-- ==== Sys2Proof/Proofs/ChipMemory.lean ====
section
/-! SUPPORT. The chip register space under steps and tokens (20_memory.md R33, R34, R39): its canonical form (O47), and which
register a token changes (O35, O36). -/

namespace Sys2Proof.Machine

open Sys2Proof.Safety

/-! ### The canonical form -/

theorem replay_wf {b : Board} (es : List PinEvent) (h : Memory.wf b.chip = true) :
    Memory.wf (b.replay es).chip = true := by
  induction es generalizing b with
  | nil => exact h
  | cons e es ih => exact ih (react_wf e h)

theorem drivenBy_wf {s : State} (es : List PinEvent) (n : Nat) (h : Memory.wf s.board.chip = true) :
    Memory.wf (drivenBy es n s).board.chip = true := by
  by_cases hb : s.backend = .live
  · rw [drivenBy_live hb]
    exact replay_wf es h
  · rw [drivenBy_other hb]
    exact h

/-- Neither a fatal fault nor the host's cut touches anything behind the pins (R121, R142). -/
theorem stopped_board (why : Option Raised) (s : State) : (stopped why s).board = s.board := by
  cases why <;> rfl

theorem stepEffect_wf {s t : State} (hs : Memory.wf s.board.chip = true) (h : StepEffect s t) :
    Memory.wf t.board.chip = true := by
  cases h with
  | startup _ n _ _ _ _ _ e => exact e ▸ drivenBy_wf initializeEvents n hs
  | startupStops _ pre _ _ _ n _ _ _ _ e =>
    rw [e, stopped_board]
    exact drivenBy_wf pre n hs
  | write a d n _ _ _ _ _ _ e => exact e ▸ drivenBy_wf (registerWriteEvents a d) n hs
  | writeStops _ _ pre _ _ _ n _ _ _ _ _ _ e =>
    rw [e, stopped_board]
    exact drivenBy_wf pre n hs
  | demoEnds _ _ _ e => rcases e with rfl | rfl <;> exact hs
  | wait _ _ e | hardwareUnavailable _ e | writeBeforeInitialize _ _ e | endToken _ _ _ _ e | accept _ _ _ _ _ _ e
  | overflow _ _ _ _ e | endOfStream _ _ _ e | ioError _ _ _ e | drainHead _ _ _ _ e | frameRefused _ _ _ _ _ _ _ _ e
  | illegal _ _ _ _ _ _ e | illegalSkipped _ _ _ _ _ e | dangling _ _ _ _ _ e | drainEnd _ _ _ _ e =>
    subst e
    exact hs

/-! ### A register write, event by event -/

/-- An event that no rule for the chip's registers names: R39 speaks of CS_N, R40 of RES_N. -/
def sparesChip : PinEvent → Bool
  | .mode _ => true
  | .hold _ => true
  | .write p _ => decide (p ≠ .csN ∧ p ≠ .resN)

theorem react_spares_chip {e : PinEvent} (b : Board) (h : sparesChip e = true) : (b.react e).chip = b.chip := by
  cases e with
  | mode p => rfl
  | hold t => rfl
  | write p l =>
    rw [Board.react, setLevel_chip]
    cases p with
    | addrSer | dataSer => rfl
    | shClk =>
      simp only [Board.reactWrite, Board.writeShClk]
      split <;> (try split) <;> rfl
    | shLatch =>
      simp only [Board.reactWrite, Board.writeShLatch]
      split <;> rfl
    | shMrN => cases l <;> rfl
    | csN | resN => cases h

theorem replay_spares_chip {es : List PinEvent} (b : Board) (h : ∀ e ∈ es, sparesChip e = true) :
    (b.replay es).chip = b.chip := by
  induction es generalizing b with
  | nil => rfl
  | cons e es ih =>
    obtain ⟨he, hes⟩ := List.forall_mem_cons.1 h
    rw [replay_cons, ih _ hes, react_spares_chip b he]

/-- The events of a register write before its select pulse: the bit slots and the latch pulse (R75). -/
def presentEvents (a d : Byte) : List PinEvent :=
  serialWord a d ++ [.write .shLatch .high, .write .shLatch .low]

theorem registerWriteEvents_present (a d : Byte) :
    registerWriteEvents a d = presentEvents a d ++ [.write .csN .low, .hold .csMin, .write .csN .high] :=
  registerWriteEvents_eq a d

theorem presentEvents_spare_chip (a d : Byte) : ∀ e ∈ presentEvents a d, sparesChip e = true :=
  List.all_eq_true.1 (show (presentEvents a d).all sparesChip = true from rfl)

/-- The bit slots and the latch pulse put both operands on the chip's buses and leave the rest behind the pins (R41). -/
theorem replay_present {b : Board} (a d : Byte) (h : BoardIdle b) :
    b.replay (presentEvents a d) =
      { b with
        asr := Stage.ofByte a
        dsr := Stage.ofByte d
        aq := Stage.ofByte a
        dq := Stage.ofByte d
        pinLevel :=
          { b.pinLevel with addrSer := some (levelOf (bit a 0)), dataSer := some (levelOf (bit d 0)) } } := by
  obtain ⟨-, -, hclk, hlatch, hmr, -, -, -, hsel, -⟩ := h
  rw [presentEvents, replay_append, replay_serialWord b a d hclk hmr, replay_latch]
  · exact hlatch
  · exact hsel

/-- At every moment of a select pulse every register but the addressed one holds what it held (R39). -/
theorem read_during_select {b : Board} {k : Nat} {v : Byte} {pre post : List PinEvent} {x : Nat}
    (hc : b.pinLevel.csN = some .high) (hk : b.chipClk = .running) (hr : b.chipInReset = some false)
    (ha : abus b.aq = some k) (hd : dbus b.dq = some v)
    (hl : [.write .csN .low, .hold .csMin, .write .csN .high] = pre ++ post) (hx : x ≠ k) :
    Memory.read (b.replay pre).chip x = Memory.read b.chip x := by
  have first : pre ∈ [[], [.write .csN .low], [.write .csN .low, .hold .csMin],
      [.write .csN .low, .hold .csMin, .write .csN .high]] := (List.mem_inits _ _).2 ⟨post, hl.symm⟩
  simp only [List.mem_cons, List.not_mem_nil, or_false] at first
  rcases first with rfl | rfl | rfl | rfl
  · rfl
  · rw [replay_cons, replay_nil, react_select_opens hc hk, read_selectOpen _ hr ha, if_neg hx]
  · rw [replay_select_held hc hk, read_selectOpen _ hr ha, if_neg hx]
  · rw [read_select hc hk hr ha hd, if_neg hx]

/-- At every moment of a register write from idle pins every register but the addressed one holds what it held (R39). -/
theorem read_during_write {b : Board} {a d : Byte} {pre post : List PinEvent} {x : Nat} (hb : BoardIdle b)
    (hl : registerWriteEvents a d = pre ++ post) (hx : x ≠ a.toNat % 32) :
    Memory.read (b.replay pre).chip x = Memory.read b.chip x := by
  rw [registerWriteEvents_present] at hl
  rcases List.append_eq_append_iff.1 hl with ⟨mid, hpre, hsel⟩ | ⟨mid, hpresent, -⟩
  · have present := replay_present a d hb
    obtain ⟨-, -, -, -, -, hcs, -, hreset, -, hclk⟩ := hb
    rw [hpre, replay_append, present]
    exact read_during_select hcs hclk hreset (abus_ofByte a) (dbus_ofByte d) hsel hx
  · rw [replay_spares_chip b fun e he => presentEvents_spare_chip a d e (hpresent ▸ List.mem_append_left _ he)]

/-! ### The tokens -/

/-- Under LIVE a register write does to the board what the first of its events do, all of them if it completes (R79). -/
theorem writeRegister_board (a d : Byte) {s : State} (h : ReadyLive s) :
    ∃ pre post, registerWriteEvents a d = pre ++ post ∧ (writeRegister a d s).state.board = s.board.replay pre := by
  obtain ⟨hlive, hinit, hidle⟩ := h
  rcases writeRegister_live a d s hlive hinit hidle.1 with ⟨-, e⟩ | ⟨pre, why, ⟨ev, post, hl, -, -⟩, e⟩
  · exact ⟨_, [], (List.append_nil _).symm, by rw [e]; rfl⟩
  · exact ⟨pre, ev :: post, hl, by rw [e]; cases why <;> rfl⟩

/-- `IDX <- IDX + 2` touches nothing behind the pins. -/
theorem andThen_nextItem_board (f : Flow) : (f.andThen nextItem).state.board = f.state.board := by
  cases f <;> rfl

theorem illegalPair_board (a d : Byte) (s : State) : (illegalPair a d s).state.board = s.board := by
  rw [illegalPair_eq]
  split <;> rfl

/-- Of the tokens only WR reaches the pins (R96). -/
theorem exec_board_of_not_wr {i : Instr} {s t : State} (hi : ∀ addr data, i ≠ .wr addr data) (h : exec i s = .next t) :
    t.board = s.board := by
  cases i with
  | wr addr data => exact absurd rfl (hi addr data)
  | endFrame =>
    cases h
    rfl
  | wrIllegal32To63 a d | wrIllegal64To127 a d | wrIllegal128To254 a d =>
    cases h
    exact illegalPair_board a d s

/-- The state after a complete register write from idle pins under LIVE (R76, R77). -/
def afterWrite (a d : Byte) (s : State) : State :=
  { s with
    a := a
    d := d
    i := 0
    trace := s.trace ++ registerWriteEvents a d
    board := boardAfterWrite s.board a d
    pinWrites := s.pinWrites + 36 }

theorem writeRegister_ready (a d : Byte) {s : State} (h : ReadyLive s) (hu : Undisturbed (registerWriteEvents a d) s) :
    writeRegister a d s = .go (afterWrite a d s) := by
  obtain ⟨hlive, hinit, hidle⟩ := h
  rw [writeRegister_live_go a d hlive hinit hidle.1 hu, drivenLive, countWrites_register, afterWrite,
    ← replay_registerWrite s.board a d hidle]

/-- An address operand is its own low five bits (R56). -/
theorem addressOperand_mod (addr : Address) : (addressOperand addr).toNat % 32 = addr.toNat := by
  rw [addressOperand_toNat]
  exact Nat.mod_eq_of_lt addr.isLt

end Sys2Proof.Machine

namespace Sys2Proof.Proofs

open Sys2Proof.Machine Sys2Proof.Safety

/-- Settles O47: whatever a step drives, it drives event by event, and every event keeps the canonical form. -/
theorem stepKeepsChipSpaceCanonical : Obligations.StepKeepsChipSpaceCanonical :=
  fun _ _ hs h => stepEffect_wf hs (step_effect h)

/-- Settles O35: WR makes a first part of its events, none of which reaches another register; the others make none. -/
theorem tokensChangeOnlyTheAddressedRegister : Obligations.TokensChangeOnlyTheAddressedRegister := by
  refine fun s t hready => ⟨fun addr data h x hx => ?_, fun i hi h x => by rw [exec_board_of_not_wr hi h]⟩
  obtain ⟨pre, post, hl, hboard⟩ := writeRegister_board (addressOperand addr) data hready
  cases h
  rw [andThen_nextItem_board, hboard]
  refine read_during_write hready.2.2 hl ?_
  rwa [addressOperand_mod, ← addressOperand_toNat]

/-- Settles O36: the board after the complete register write. -/
theorem writtenRegisterHoldsTheData : Obligations.WrittenRegisterHoldsTheData := by
  intro addr data s hready hfail hcut
  have hu : Undisturbed (registerWriteEvents (addressOperand addr) data) s := by
    rw [Undisturbed, countWrites_register, length_register]
    exact ⟨hfail, hcut⟩
  refine ⟨_, rfl, ?_⟩
  rw [andThen_nextItem_board, writeRegister_ready _ data hready hu, ← addressOperand_mod]
  exact ⟨memory_read_write_same .., abus_ofByte _, dbus_ofByte data⟩

end Sys2Proof.Proofs
end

----------------

Problem to solve:
Across the entries, state how many lines contain "symm", giving the number only.

Exercise response:
2